When the line containing "kept_usCommand, implies_true, id_eq]" is reached, include it and end there; set down verbatim every line before it, starting at the top of the records.
-------- MATERIAL TO PROCESS
theorem kept_usCommand (value : Word) (passed : Bool) (s : State) : kept (usCommand value passed s) = kept s := by
  unfold usCommand; simp only []
  split <;> simp only [kept_usEnd, kept_fenceByCommand, kept_unfenceByCommand, kept_mk, kept_eta, kept_ite, ite_self]

theorem kept_usWrite (src : Source) (value : Word) (passed : Bool) (s : State) : kept (usWrite src value passed s) = kept s := by
  simp only [usWrite, kept_guarded, kept_usCommand, implies_true, id_eq]

theorem kept_execFence (src : Source) (kind : BitVec 4) (index : BitVec 10) (s : State) : keptNext (execFence src kind index s) = some (kept s) := by
  simp only [execFence, kept_mgrWrite, kept_usWrite, keptNext_next, implies_true]

theorem kept_execUnfence (src : Source) (kind : BitVec 4) (index : BitVec 10) (passed : Bool) (s : State) :
    keptNext (execUnfence src kind index passed s) = some (kept s) := by
  simp only [execUnfence, kept_mgrWrite, kept_usWrite, keptNext_next, implies_true]

theorem kept_execUncontainableFault (s : State) : keptNext (execUncontainableFault s) = some (kept s) := by
  simp only [execUncontainableFault, kept_uncontained, keptNext_next, keptNext_ite, ite_self]

/-! ### Tamper responses (15) -/

theorem kept_settleDrift (s : State) : kept (settleDrift s) = kept s := (rfl)

theorem kept_setResist (ch : Nat) (value : BitVec 16) (s : State) : kept (setResist ch value s) = kept s := by
  simp only [setResist, kept_settleDrift, kept_mk, kept_eta]

theorem kept_setMeshFault (ch code : Nat) (s : State) : kept (setMeshFault ch code s) = kept s := (rfl)

theorem kept_execMeshDriftWarning (channel : Fin 8) (value : BitVec 16) (s : State) :
    keptNext (execMeshDriftWarning channel value s) = some (kept s) := by
  simp only [execMeshDriftWarning, kept_setResist, kept_warnResponse, keptNext_next, keptNext_ite, kept_mk, kept_eta, ite_self]

theorem kept_tpCmdWrite (src : Source) (value : Word) (s : State) : kept (tpCmdWrite src value s) = kept s := by
  simp only [tpCmdWrite, kept_guarded, kept_mk, kept_eta, kept_ite, ite_self, implies_true, id_eq]

theorem kept_execMeshEnrol (src : Source) (s : State) : keptNext (execMeshEnrol src s) = some (kept s) := by
  simp only [execMeshEnrol, kept_mgrWrite, kept_tpCmdWrite, keptNext_next, implies_true]

theorem kept_execMeshEnrolComplete (means : List (BitVec 16)) (s : State) : keptNext (execMeshEnrolComplete means s) = some (kept s) := by
  simp only [execMeshEnrolComplete, kept_settleDrift, keptNext_next, keptNext_ite, kept_mk, kept_eta, ite_self]

theorem kept_setSensor (x : Sensor) (v : Int) (s : State) : kept (setSensor x v s) = kept s := (rfl)
theorem kept_setWarnBits (s : State) : kept (setWarnBits s) = kept s := (rfl)

theorem kept_guardResponse (s : State) : kept (guardResponse s) = kept s := by
  simp only [guardResponse, kept_enterReset, kept_mk, kept_eta, kept_ite, ite_self]

theorem kept_execGuardRelease (s : State) : keptNext (execGuardRelease s) = some (kept s) := by
  simp only [execGuardRelease, keptNext_next, keptNext_ite, kept_mk, kept_eta, ite_self]

/-! ### Starts (12) -/

theorem kept_runImage (slot : Option Bool) (img : Bytes) (b : Option Bytes) (s : State) : kept (runImage slot img b s) = kept s := by
  simp only [runImage, kept_bumpFree, kept_mk, kept_eta]

theorem kept_startEntries (s : State) : kept (startEntries s) = kept s := by
  simp only [startEntries, kept_chainEntry, kept_raise, kept_foldl, kept_mk, kept_eta, kept_ite, ite_self, implies_true]

theorem kept_kindEvents (s : State) : kept (kindEvents s) = kept s := by simp only [kindEvents, kept_raise, kept_ite, ite_self]
theorem kept_meshStart (s : State) : kept (meshStart s) = kept s := by simp only [meshStart, kept_bumpFree, kept_mk, kept_eta]

theorem kept_enterSelftest (s : State) : kept (enterSelftest s) = kept s := by
  simp only [enterSelftest, kept_chainQueue, kept_changeMode, kept_startEntries, kept_meshStart, kept_rngStart, kept_kindEvents, kept_vaultSend,
    kept_mk, kept_eta]

theorem kept_stFailure (code : BitVec 8) (s : State) : kept (stFailure code s) = kept s := by simp only [stFailure, kept_raiseLog, kept_mk, kept_eta]
theorem kept_bootFailed (s : State) : kept (bootFailed s) = kept s := by simp only [bootFailed, kept_raiseLog, kept_mk, kept_eta, kept_ite, ite_self]

theorem kept_fallBack (addr : Word) (b : Bytes) (s : State) : kept (fallBack addr b s) = kept s := by
  simp only [fallBack, kept_raiseLog, kept_vaultBlock1, kept_mk, kept_eta]

theorem kept_reportBack (s : State) : kept (reportBack s) = kept s := by
  unfold reportBack
  split <;> simp only [kept_fallBack, kept_mk, kept_eta]

theorem kept_startSelftest (s : State) : kept (startSelftest s) = kept s := by
  simp only [startSelftest, kept_reportBack, kept_enterSelftest, kept_mk, kept_eta, kept_ite, ite_self]

theorem kept_bootAttempt (block1 : Option Bytes) (images : List FwRead) (s : State) : kept (bootAttempt block1 images s) = kept s := by
  unfold bootAttempt; simp only []
  split <;> simp only [kept_bootFailed, kept_runImage, kept_startSelftest, kept_mk, kept_eta, kept_ite, ite_self]

theorem kept_islandRuns (island : Nat) (s : State) : kept (islandRuns island s) = kept s := by simp only [islandRuns, kept_setIsland]

theorem kept_execIslandStartComplete (island : Nat) (s : State) : keptNext (execIslandStartComplete island s) = some (kept s) := by
  simp only [execIslandStartComplete, kept_startSelftest, kept_islandRuns, keptNext_next, keptNext_ite, ite_self]

theorem kept_execFirmwareAuthenticated (block1 : Option Bytes) (images : List FwRead) (s : State) :
    keptNext (execFirmwareAuthenticated block1 images s) = some (kept s) := by
  simp only [execFirmwareAuthenticated, kept_changeMode, kept_quietIslands, kept_bootAttempt, keptNext_next, keptNext_ite, ite_self]

theorem kept_execFirmwareRetry (block1 : Option Bytes) (images : List FwRead) (s : State) :
    keptNext (execFirmwareRetry block1 images s) = some (kept s) := by
  unfold execFirmwareRetry
  split <;> simp only [kept_bootAttempt, keptNext_next, keptNext_ite, ite_self]

end Sys2Proof.Machine
end

section
/-! SUPPORT. What the operations on the vault port, firmware, field access and the registers keep, and those of the idle microsecond. -/

namespace Sys2Proof.Machine

/-! ### The vault port (14) -/

theorem kept_applyChange (c : VaultChange) (s : State) : kept (applyChange c s) = kept s := (rfl)
theorem kept_shadowEpoch (s : State) : kept (shadowEpoch s) = kept s := (rfl)
theorem kept_clearLocals (s : State) : kept (clearLocals s) = kept s := (rfl)

theorem kept_wrapAck (s : State) : kept (wrapAck s) = kept s := by
  simp only [wrapAck, kept_raiseLog, kept_clearLocals, kept_shadowEpoch, kept_endWrap, kept_carry]

theorem kept_kumAck (s : State) : kept (kumAck s) = kept s := by
  unfold kumAck
  split <;> simp only [kept_mk, kept_eta]

theorem kept_officerWrite (s : State) : kept (officerWrite s) = kept s := by simp only [officerWrite, kept_vaultBlock1, kept_mk, kept_eta]

theorem kept_kumFail (s : State) : kept (kumFail s) = kept s := by
  unfold kumFail
  split <;> simp only [kept_kmEnd, kept_raiseLog]

theorem kept_waiterFail (w : VaultWaiter) (s : State) : kept (waiterFail w s) = kept s := by
  unfold waiterFail
  split <;> simp only [kept_stFailure, kept_endWrap, kept_raiseLog, kept_kumFail, kept_kmEnd, kept_csEnd, kept_logAccess, kept_acEnd, kept_mk,
    kept_eta, kept_ite, ite_self]

theorem kept_logFirmware (event : Option Nat) (addr : Nat) (st : Status) (secver : Nat) (s : State) :
    kept (logFirmware event addr st secver s) = kept s := by
  unfold logFirmware
  split <;> simp only [kept_raiseLog, kept_logPlain]

theorem kept_fwEnd (st : Status) (s : State) : kept (fwEnd st s) = kept s := (rfl)

theorem kept_block1End (why : Block1Why) (data : Bytes) (ok : Bool) (s : State) : kept (block1End why data ok s) = kept s := by
  unfold block1End; simp only []
  (repeat' split) <;> simp only [kept_logFirmware, kept_fwEnd, kept_logAccess, kept_acEnd, kept_mk, kept_eta]

theorem kept_vaultLost (r : VaultReq) (s : State) : kept (vaultLost r s) = kept s := by
  unfold vaultLost
  split <;> simp only [kept_stFailure, kept_waiterFail, kept_block1End, kept_foldl, kept_ite, ite_self, implies_true]

theorem kept_vaultClear (s : State) : kept (vaultClear s) = kept s := (rfl)

theorem kept_vaultFails (r : VaultReq) (s : State) : kept (vaultFails r s) = kept s := by
  simp only [vaultFails, kept_vaultPump, kept_vaultLost, kept_vaultFailed, kept_vaultClear]

theorem kept_vaultReissue (r : VaultReq) (s : State) : kept (vaultReissue r s) = kept s := by simp only [vaultReissue, kept_vaultSend]

theorem kept_noteCount (m : Bytes) (s : State) : kept (noteCount m s) = kept s := by
  simp only [noteCount, kept_raise, kept_mk, kept_eta, kept_ite, ite_self]

theorem kept_execVaultTimeout (s : State) : keptNext (execVaultTimeout s) = some (kept s) := by
  unfold execVaultTimeout
  split <;> simp only [kept_vaultFails, kept_vaultReissue, keptNext_next, keptNext_ite, kept_ite, ite_self]

/-! ### Firmware update (15) -/

theorem kept_fwRefuseAt (addr : Word) (st : Status) (s : State) : kept (fwRefuseAt addr st s) = kept s := by
  simp only [fwRefuseAt, kept_logFirmware, kept_fwEnd]

theorem kept_fwRefuse (st : Status) (s : State) : kept (fwRefuse st s) = kept s := by simp only [fwRefuse, kept_fwRefuseAt]

theorem kept_stageImage (addr : Word) (b : Bytes) (s : State) : kept (stageImage addr b s) = kept s := by
  unfold stageImage
  split <;> simp only [kept_fwRefuseAt, kept_vaultBlock1, kept_mk, kept_eta, kept_ite, ite_self]

theorem kept_stageStep (s : State) : kept (stageStep s) = kept s := by
  unfold stageStep
  split <;> simp only [kept_issueRead, kept_stageImage, kept_fwRefuseAt, kept_ite, ite_self]

theorem kept_stageRun (s : State) : kept (stageRun s) = kept s := by
  simp only [stageRun, kept_fwRefuse, kept_stageStep, kept_mk, kept_eta, kept_ite, ite_self]

theorem kept_confirmRun (s : State) : kept (confirmRun s) = kept s := by
  simp only [confirmRun, kept_fwRefuse, kept_vaultBlock1, kept_mk, kept_eta, kept_ite, ite_self]

theorem kept_fwCommand (cmd : Nat) (s : State) : kept (fwCommand cmd s) = kept s := by
  unfold fwCommand
  (repeat' split) <;> simp only [kept_stageRun, kept_confirmRun, kept_fwEnd, kept_mk, kept_eta]

theorem kept_fwCmdWrite (src : Source) (value : Word) (s : State) : kept (fwCmdWrite src value s) = kept s := by
  simp only [fwCmdWrite, kept_guarded, kept_fwCommand, implies_true, id_eq]

theorem kept_execStage (src : Source) (value : Word) (s : State) : keptNext (execStage src value s) = some (kept s) := by
  simp only [execStage, kept_mgrWrite, kept_fwCmdWrite, keptNext_next, keptNext_ite, ite_self, implies_true]

theorem kept_execConfirm (src : Source) (s : State) : keptNext (execConfirm src s) = some (kept s) := by
  simp only [execConfirm, kept_mgrWrite, kept_fwCmdWrite, keptNext_next, implies_true]

/-! ### Field access (15) -/

theorem kept_acStart (run : AcRun) (s : State) : kept (acStart run s) = kept s := (rfl)
theorem kept_acWriting (s : State) : kept (acWriting s) = kept s := by simp only [acWriting, kept_acStart]

theorem kept_passwordWrite (b : Bytes) (s : State) : kept (passwordWrite b s) = kept s := by
  simp only [passwordWrite, kept_acFinish, kept_vaultBlock1, kept_acWriting, kept_ite, ite_self]

theorem kept_passwordSalted (salt : Bytes) (s : State) : kept (passwordSalted salt s) = kept s := by simp only [passwordSalted, kept_passwordWrite]

theorem kept_passwordAsk (s : State) : kept (passwordAsk s) = kept s := by
  unfold passwordAsk
  split
  · rfl
  · split
    · exact kept_acFinish 1 _ s
    · rename_i h; rw [kept_passwordSalted]; exact kept_askRandom h
    · rename_i h; exact kept_askRandom h

theorem kept_execSetPassword (s : State) : keptNext (execSetPassword s) = some (kept s) := by
  unfold execSetPassword
  (repeat' split) <;> simp only [kept_acFinish, kept_passwordWrite, kept_passwordSalted, kept_passwordAsk, keptNext_next]

theorem kept_officerStart (s : State) : kept (officerStart s) = kept s := by
  unfold officerStart
  split <;> simp only [kept_vaultChange, kept_acWriting, kept_officerWrite]

theorem kept_execSetOfficer (s : State) : keptNext (execSetOfficer s) = some (kept s) := by
  unfold execSetOfficer
  (repeat' split) <;> simp only [kept_acFinish, kept_officerStart, keptNext_next]

theorem kept_challengeRun (s : State) : kept (challengeRun s).2.2 = kept s := by
  unfold challengeRun
  split <;> simp only [kept_logAccess, kept_bumpFree, kept_raise, kept_mk, kept_eta]

theorem kept_acChallenge (s : State) : kept (acChallenge s) = kept s := by simp only [acChallenge, kept_challengeRun, kept_mk, kept_eta]
theorem kept_lapse (s : State) : kept (lapse s) = kept s := (rfl)

theorem kept_execChallengeExpiry (s : State) : keptNext (execChallengeExpiry s) = some (kept s) := by
  simp only [execChallengeExpiry, kept_lapse, keptNext_next, keptNext_ite, ite_self]

theorem kept_execChallengeRefusalLapse (s : State) : keptNext (execChallengeRefusalLapse s) = some (kept s) := by
  unfold execChallengeRefusalLapse
  split <;> simp only [keptNext_next, keptNext_ite, kept_mk, kept_eta, ite_self]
----------------
[THE ANSWER]
theorem kept_usCommand (value : Word) (passed : Bool) (s : State) : kept (usCommand value passed s) = kept s := by
  unfold usCommand; simp only []
  split <;> simp only [kept_usEnd, kept_fenceByCommand, kept_unfenceByCommand, kept_mk, kept_eta, kept_ite, ite_self]

theorem kept_usWrite (src : Source) (value : Word) (passed : Bool) (s : State) : kept (usWrite src value passed s) = kept s := by
  simp only [usWrite, kept_guarded, kept_usCommand, implies_true, id_eq]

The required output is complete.